Sunday, August 11, 2013

Reisner v. Mitchell

The only thing, said Marc Reisner, in Cadillac Desert, his seminal work on the arid American west, that we are running out of faster than water is oil. Mr. Reisner's view was common among Malthusians of the 1970s, who liked to say that America had reached the era of limits. Reisner's belief was that the water necessary to settle the eleven western states was over-allocated by the 1970s, and that the extractable volume of fossil fuels used for energy had peaked. I don't know where we are with water, although I do know that the western states have added approximately 20 million residents since Reisner wrote his book. But, the thing that really struck me as I read his comment was that America is, today, on the cusp of energy independence, and will likely become a net exporter of energy soon. This is, admittedly, something that could not have been foreseen, even ten years ago, and Reisner has been dead longer than that, but it gives fresh strength to one of the key arguments against Malthus: That he failed to account for human ingenuity.

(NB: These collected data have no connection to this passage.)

/-- The rest of the STOP and CHANGEOVER chains, and withdrawal. T2's time exit hands the blower back to the loop at T3
and ends STOP with DONE (R143). A CHANGEOVER on an IDLE engine waits at X1 for the minimum run of an open run, else
stops the compressor, closes the run with cause CHANGEOVER, and at X2 runs the blower at the fan airflow until the
stop age is 60, when X3 drives the valve to the mode's group and S1 follows (R145). At the hand-off of C an ordinary
STOP waiting at T1 is withdrawn with C at the start threshold or above, unless the compressor runs with the valve
against the mode's group; a START waiting at S3 with C below the stop threshold or no group in the mode; nothing else
is (R150). -/
def Obligations.ChainsEndAndAreWithdrawn : Prop :=
  (∀ (s : State) (r : StopReason) (n : Nat), s.plantReady = true → s.aside = false →
    s.engine.running = some (.stop r) → s.engine.step = some .t2 → s.engine.state = .running →
    s.engine.delaying = false → s.engine.exitTime = some n → s.engine.requests = .empty →
      ∃ t, exec .stepTimeExit s = .next t ∧ t.engine.state = .idle ∧ t.engine.running = none ∧
        t.engine.step = none ∧ t.engine.done = s.engine.done + 1 ∧
        t.engine.stepsLoaded = s.engine.stepsLoaded + 2 ∧ t.engine.marks = s.engine.marks ∧
        t.engine.status =
          { s.engine.status with proc := some (.stop r), step := some .t3, outcome := .done } ∧
        t.engine.blowerHold = none ∧ t.engine.speedHold = none ∧ t.engine.run = s.engine.run ∧
        t.engine.valve = s.engine.valve ∧
        t.capacity.blowerCommand =
          (if s.engine.run = true then max 100 s.capacity.loopBlower else s.capacity.loopBlower) ∧
        t.protection = { s.protection with waiting := none } ∧ t.frost = s.frost) ∧
  (∀ s t : State, s.engine.listening = .expired → s.aside = false → s.engine.state = .idle →
    s.engine.running = none → s.engine.requests = .empty → s.protection.waiting = none →
    t = s.request .changeover →
      ((∃ age, s.protection.run = some age ∧ age < s.pp.minRun) →
        t.WaitsAt .changeover .x1 .stop ∧ t.engine.run = s.engine.run ∧
          t.protection.run = s.protection.run) ∧
      ((∀ age, s.protection.run = some age → s.pp.minRun ≤ age) →
        t.engine.running = some .changeover ∧ t.engine.state = .running ∧ t.engine.run = false ∧
          t.capacity.speedCommand = 0 ∧ t.protection.run = none ∧
          (s.protection.run.isSome = true →
            ∃ rec, t.protection.history.getLast? = some rec ∧ rec.cause = .changeover) ∧
          (s.engine.run = true ∨ s.protection.stopAge < 60 →
            t.engine.step = some .x2 ∧ t.capacity.blowerCommand = s.pp.fanAirflow ∧
              t.protection.waiting = some .spacing ∧ t.engine.valve = s.engine.valve) ∧
          (s.engine.run = false → 60 ≤ s.protection.stopAge →
            t.engine.step = some .s1 ∧ t.engine.exitTime = some 30 ∧ t.engine.blowerHold = none ∧
              t.protection.waiting = none ∧
              t.engine.valve = s.modeSel.mode.valve.getD s.engine.valve))) ∧
  ∀ (s t : State) (p : Proc) (st : StepId), s.engine.state = .waiting → s.engine.running = some p →
    s.engine.step = some st → s.engine.requests = .empty → t = s.handOffC →
      ((p = .stop .demand ∧ st = .t1 ∧ s.pp.startThreshold ≤ s.capacity.c ∧
          ¬(s.engine.run = true ∧ ∃ v, s.modeSel.mode.valve = some v ∧ v ≠ s.engine.valve)) ∨
        (p = .start ∧ st = .s3 ∧
          (s.capacity.c < s.pp.stopThreshold ∨ s.modeSel.mode = .off ∨ s.modeSel.mode = .fan)) →
        t.engine.state = .idle ∧ t.engine.running = none ∧ t.engine.withdrawn = s.engine.withdrawn + 1 ∧
          t.engine.status = { s.engine.status with proc := some p, step := some st, outcome := .withdrawn } ∧
          t.engine.run = s.engine.run ∧ t.engine.valve = s.engine.valve ∧
          t.protection = { s.protection with waiting := none }) ∧
      (¬((p = .stop .demand ∧ st = .t1 ∧ s.pp.startThreshold ≤ s.capacity.c ∧
          ¬(s.engine.run = true ∧ ∃ v, s.modeSel.mode.valve = some v ∧ v ≠ s.engine.valve)) ∨
        (p = .start ∧ st = .s3 ∧
          (s.capacity.c < s.pp.stopThreshold ∨ s.modeSel.mode = .off ∨ s.modeSel.mode = .fan))) →
        t = s)

/-- The static count of a protection timer expiry, and the trip at 10: with the blower on an EMERGENCY starts at once,
and the compressor, the speed and the blower stand at 0, the hold at 300 s, an open run is closed with cause STATIC
and a procedure that ran is aborted; an EMERGENCY already running takes the greater hold (R128, R136, R147, R149,
R162). A second of an EMERGENCY takes one second of its hold; the second that takes the last ends the EMERGENCY with
DONE, and an engine with nothing pending is IDLE (R141, R147, R151). -/
def Obligations.StaticTripAndEmergencyHold : Prop :=
  (∀ s : State, s.plantReady = true → s.aside = false → ∃ t, exec .protectionTimer s = .next t ∧
    t.capacity.staticCount =
      (if s.sensors.staticPressure.valid = true ∧ (s.pp.ptrip : Int) < s.sensors.staticPressure.value then
        min 10 (s.capacity.staticCount + 1) else 0) ∧
    t.loader = s.loader ∧ t.peers = s.peers ∧ t.sensors = s.sensors ∧ t.demand = s.demand ∧
    t.share = s.share ∧ t.damper = s.damper ∧ t.pending = s.pending ∧
    (t.capacity.staticCount = 10 → 0 < s.capacity.blowerCommand → s.engine.listening = .expired →
      (s.engine.inEmergency = true → t.engine.emergencyHold = max s.engine.emergencyHold 300) ∧
      (s.engine.inEmergency = false →
        t.engine.running = some (.emergency .static) ∧ t.engine.state = .running ∧
        t.engine.step = some .e2 ∧ t.engine.run = false ∧ t.engine.emergencyHold = 300 ∧
        t.engine.valve = s.engine.valve ∧ t.capacity.speedCommand = 0 ∧ t.capacity.blowerCommand = 0 ∧
        t.protection.run = none ∧
        (s.protection.run.isSome = true →
          ∃ rec, t.protection.history.getLast? = some rec ∧ rec.cause = .static) ∧
        (s.engine.running.isSome = true → t.engine.aborted = s.engine.aborted + 1)))) ∧
  ∀ (s : State) (c : EmergencyCause), s.plantReady = true → s.engine.running = some (.emergency c) →
    s.engine.step = some .e2 → s.engine.state = .running → s.engine.delaying = false →
    (2 ≤ s.engine.emergencyHold →
      exec .emergencyHoldTick s = .next
        (s.setEngine
          { s.engine with
            emergencyHold := s.engine.emergencyHold - 1, stepTime := s.engine.stepTime + 1 })) ∧
    (s.engine.emergencyHold ≤ 1 → s.engine.requests = .empty →
      ∃ t, exec .emergencyHoldTick s = .next t ∧ t.engine.state = .idle ∧ t.engine.running = none ∧
        t.engine.step = none ∧ t.engine.emergencyHold = 0 ∧ t.engine.done = s.engine.done + 1 ∧
        t.engine.stepsLoaded = s.engine.stepsLoaded + 1 ∧
        t.engine.status =
          { s.engine.status with proc := some (.emergency c), step := some .e2, outcome := .done } ∧
        t.engine.valve = s.engine.valve ∧ t.engine.run = s.engine.run ∧
        t.engine.aborted = s.engine.aborted ∧ t.engine.marks = s.engine.marks ∧
        t.protection = { s.protection with waiting := none } ∧ t.frost = s.frost ∧
        t.modeSel = s.modeSel ∧ t.sensors = s.sensors ∧ t.peers = s.peers ∧ t.loader = s.loader ∧
        t.demand = s.demand ∧ t.share = s.share ∧ t.damper = s.damper ∧
        t.pending = s.pending)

Likewise, Reisner. While he was writing his book, George Mitchell was working to extract oil and gas from the Barnett Shales beneath Fort Worth, Texas. For thirty or forty years Mr. Mitchell labored to perfect a pair of drilling techniques—directional drilling and pressurized rock fracturing (fracking)—which have come to revolutionize energy production, not only in the United States but around the world. There is now essentially no limit to the volume of fossil fuels available to provide energy to the American public. Mr. Mitchell is dead now, too—he died last month—but, in an obituary, The Economist noted that, before he died, he changed the world. Whether that change is "good" or "bad" will undoubtedly be debated for many years: Burning fossil fuels is blamed for climate change, and fracking is blamed for water pollution. (These are problems that, evidently, concerned Mr. Mitchell, too.) The fact, however, remains that where Mr. Reisner saw limits, Mr. Mitchell saw opportunities.